Мадемуазель де Линьи умерла 13 ноября. А спустя восемь дней ректор Парижского университета писал Кошону: «После удивлявших нас проволочек сия женщина (Жанна - В.Р.) должна быть передана сегодня, как нам сообщили, в руки людей короля... Соблаговолите сделать так, чтобы ее доставили сюда, в Париж, где достаточно ученых людей и где ее дело будет тщательно рассмотрено и решено» (Т, I, 11, 12). С такой же просьбой университет обратился в тот же день к Генриху VI.
Но Совет по делам Франции не внял просьбе университета. Люди английского короля получили приказ везти Жанну совсем другой дорогой, нежели та, что вела в Париж. Ее повезли кружным путем, через Аррас, Аббвиль, Сен-Валери и Дьеп, в самый центр английских владений - в Руан. В конце декабря 1430 г. зловещий кортеж прибыл в столицу Нормандии.
Решение Бедфорда провести суд над Жанной в Руане было продиктовано отнюдь не недоверием к парижским богословам и законникам. Определяющим мотивом было желание провести этот суд на французской земле, но в максимальном удалении от освобожденной территории.
В Париже оккупанты чувствовали себя непрочно. Над ними нависали мощные крепости французов, таившие угрозу внезапного нападения. Опасность подстерегала англичан и в самом городе, где действовали тайные группы патриотов. Полиция Бедфорда свирепствовала, раскрывая действительные или вымышленные заговоры, но она была бессильна подавить все растущие сопротивление. Кое-кто из парижан связывал надежды на освобождение с деятельностью Жанны д’Арк. Как раз в сентябре 1430 г. инквизиционный трибунал Парижа рассмотрел дело двух женщин, все «преступление» которых заключалось в том, что они говорили о Жанне похвальные слова; одну приговорили к сожжению, другую - к длительному тюремному заключению. В этой обстановке судить Деву в Париже было просто-напросто опасно.
Руан же был глубоким тылом, а его поредевшее и полностью терроризированное население не было пока что способно на сколько-нибудь серьезное выступление против оккупационных властей.

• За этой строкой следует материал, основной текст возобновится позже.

-- ==== Sys2Proof/Syntax.lean ====
section
/-! DEFINITION. The commands of WVK: one constructor per row of spec/opcode_table.json (30_encoding R82, R83). -/

namespace Sys2Proof

/-- An operand register number, X0 to X15 (10_state R11). -/
abbrev Reg := Fin 16

/-- One command, "the instruction" (00_scope section 5): its operands are the free bits of R83. -/
inductive Instr where
  /-- `NOP` (R100) -/
  | nop
  /-- `LI rd, imm16` (R101) -/
  | li (rd : Reg) (imm : BitVec 16)
  /-- `LIH rd, imm16` (R102) -/
  | lih (rd : Reg) (imm : BitVec 16)
  /-- `ERRCLR` (R103) -/
  | errclr
  /-- `SRESET` (R104) -/
  | sreset
  /-- `BSINIT rs` (R112) -/
  | bsinit (rs : Reg)
  /-- `RDBOOL rd` (R113) -/
  | rdbool (rd : Reg)
  /-- `RDBITS rd, n` (R114); `n` is `imm16[5:0]` -/
  | rdbits (rd : Reg) (n : BitVec 6)
  /-- `SKIPI imm16` (R115) -/
  | skipi (imm : BitVec 16)
  /-- `SKIP rs` (R116) -/
  | skip (rs : Reg)
  /-- `RDCB rd, rs` (R118) -/
  | rdcb (rd rs : Reg)
  /-- `CRCRST` (R172) -/
  | crcrst
  /-- `CRCFEED rs, rt` (R173) -/
  | crcfeed (rs rt : Reg)
  /-- `CRCCMP rs` (R174) -/
  | crccmp (rs : Reg)
  /-- `CRCPAGE rd` (R176) -/
  | crcpage (rd : Reg)
  /-- `IMDCT bf` (R200) -/
  | imdct (bf : Bool)
  /-- `OLA rs, rt` (R229) -/
  | ola (rs rt : Reg)
  /-- `LAPUPD bf` (R230) -/
  | lapupd (bf : Bool)
  /-- `LAPRST` (R231) -/
  | laprst
  deriving DecidableEq, Repr

end Sys2Proof
end

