-- ==== Sys2Proof/Machine/Crc.lean ====
section
/-! DEFINITION. The CRC unit: the checksum of the Ogg variant and the page check (43_crc R170 to R176). -/

namespace Sys2Proof.Machine

/-- One shift of R170's loop. -/
def crcShift (c : Word) : Word := if c.msb then (c <<< 1) ^^^ 0x04C11DB7 else c <<< 1

/-- `n` shifts. -/
def crcShifts : Nat → Word → Word
  | 0, c => c
  | n + 1, c => crcShifts n (crcShift c)

/-- `crcstep(c, b)` (R170). -/
def crcStep (c : Word) (b : Byte) : Word := crcShifts 8 (c ^^^ (b.setWidth 32 <<< 24))

/-- `crc(c0, bytes)` (R171). -/
def crc (c0 : Word) (bytes : List Byte) : Word := bytes.foldl crcStep c0

/-- The bytes `PG[a] .. PG[a+l-1]`. -/
def State.pgBytes (s : State) (a l : Nat) : List Byte := (List.range l).map (fun i => s.pgByte (a + i))

/-- The checksum of the whole page at `PG[0]`, its CRC field read as zero (R176). -/
def State.pageCrc (s : State) : Word := crc 0 ((List.range s.pageTotal).map s.pageFedByte)

/-- `CRCRST` (R172): `CRCACC <- 0`. -/
def execCrcrst (s : State) : Host.Outcome State Fault Refusal :=
  settle .crcrst s (.done { s with regs.crcAcc := 0 })

/-- `CRCFEED rs, rt` (R173). -/
def execCrcfeed (rs rt : Reg) (s : State) : Host.Outcome State Fault Refusal :=
  settle (.crcfeed rs rt) s (
    let a := s.operand rs
    let l := s.operand rt
    if a > 65536 then .raised .badOperand a
    else if l > 65536 - a then .raised .badOperand l
    else .done { s with regs.crcAcc := crc s.regs.crcAcc (s.pgBytes a l) })

/-- `CRCCMP rs` (R174). -/
def execCrccmp (rs : Reg) (s : State) : Host.Outcome State Fault Refusal :=
  settle (.crccmp rs) s (
    if s.regs.crcAcc ≠ s.reg rs then .raised .crcMismatch s.regs.crcAcc.toNat else .done s)

/-- `CRCPAGE rd` (R176). -/
def execCrcpage (rd : Reg) (s : State) : Host.Outcome State Fault Refusal :=
  settle (.crcpage rd) s (
    if s.pageCrc ≠ s.pageStored then .raised .crcMismatch s.pageCrc.toNat
    else .done { s.setReg rd (wordOf s.pageTotal) with
      regs.crcAcc := s.pageCrc
      regs.crcStored := s.pageStored
      regs.pgLen := wordOf s.pageTotal })

end Sys2Proof.Machine
end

Была еще одна причина, побудившая организаторов процесса избрать местом его проведения столицу Нормандии. Жанна должна была предстать перед судом бовеского епископа. Но Бове находился в руках французов, и Кошону негде было судить «еретичку»; его судебные полномочия распространялись лишь на территорию подвластной ему епархии. Каноническое право предусматривало для таких случаев возможность проводить процесс в чужом епископстве с разрешения его владыки. Обратись Кошон с такой просьбой к епископу Парижскому, он вряд ли встретил бы отказ. Но это ставило его самого в чрезвычайно трудное положение: этикет требовал, чтобы честь председательствовать на суде была бы предложена хозяину.
15
P. Champion. Guillaume de Flavy, capitaine de Compiègne. Paris, 1906, стр. 166.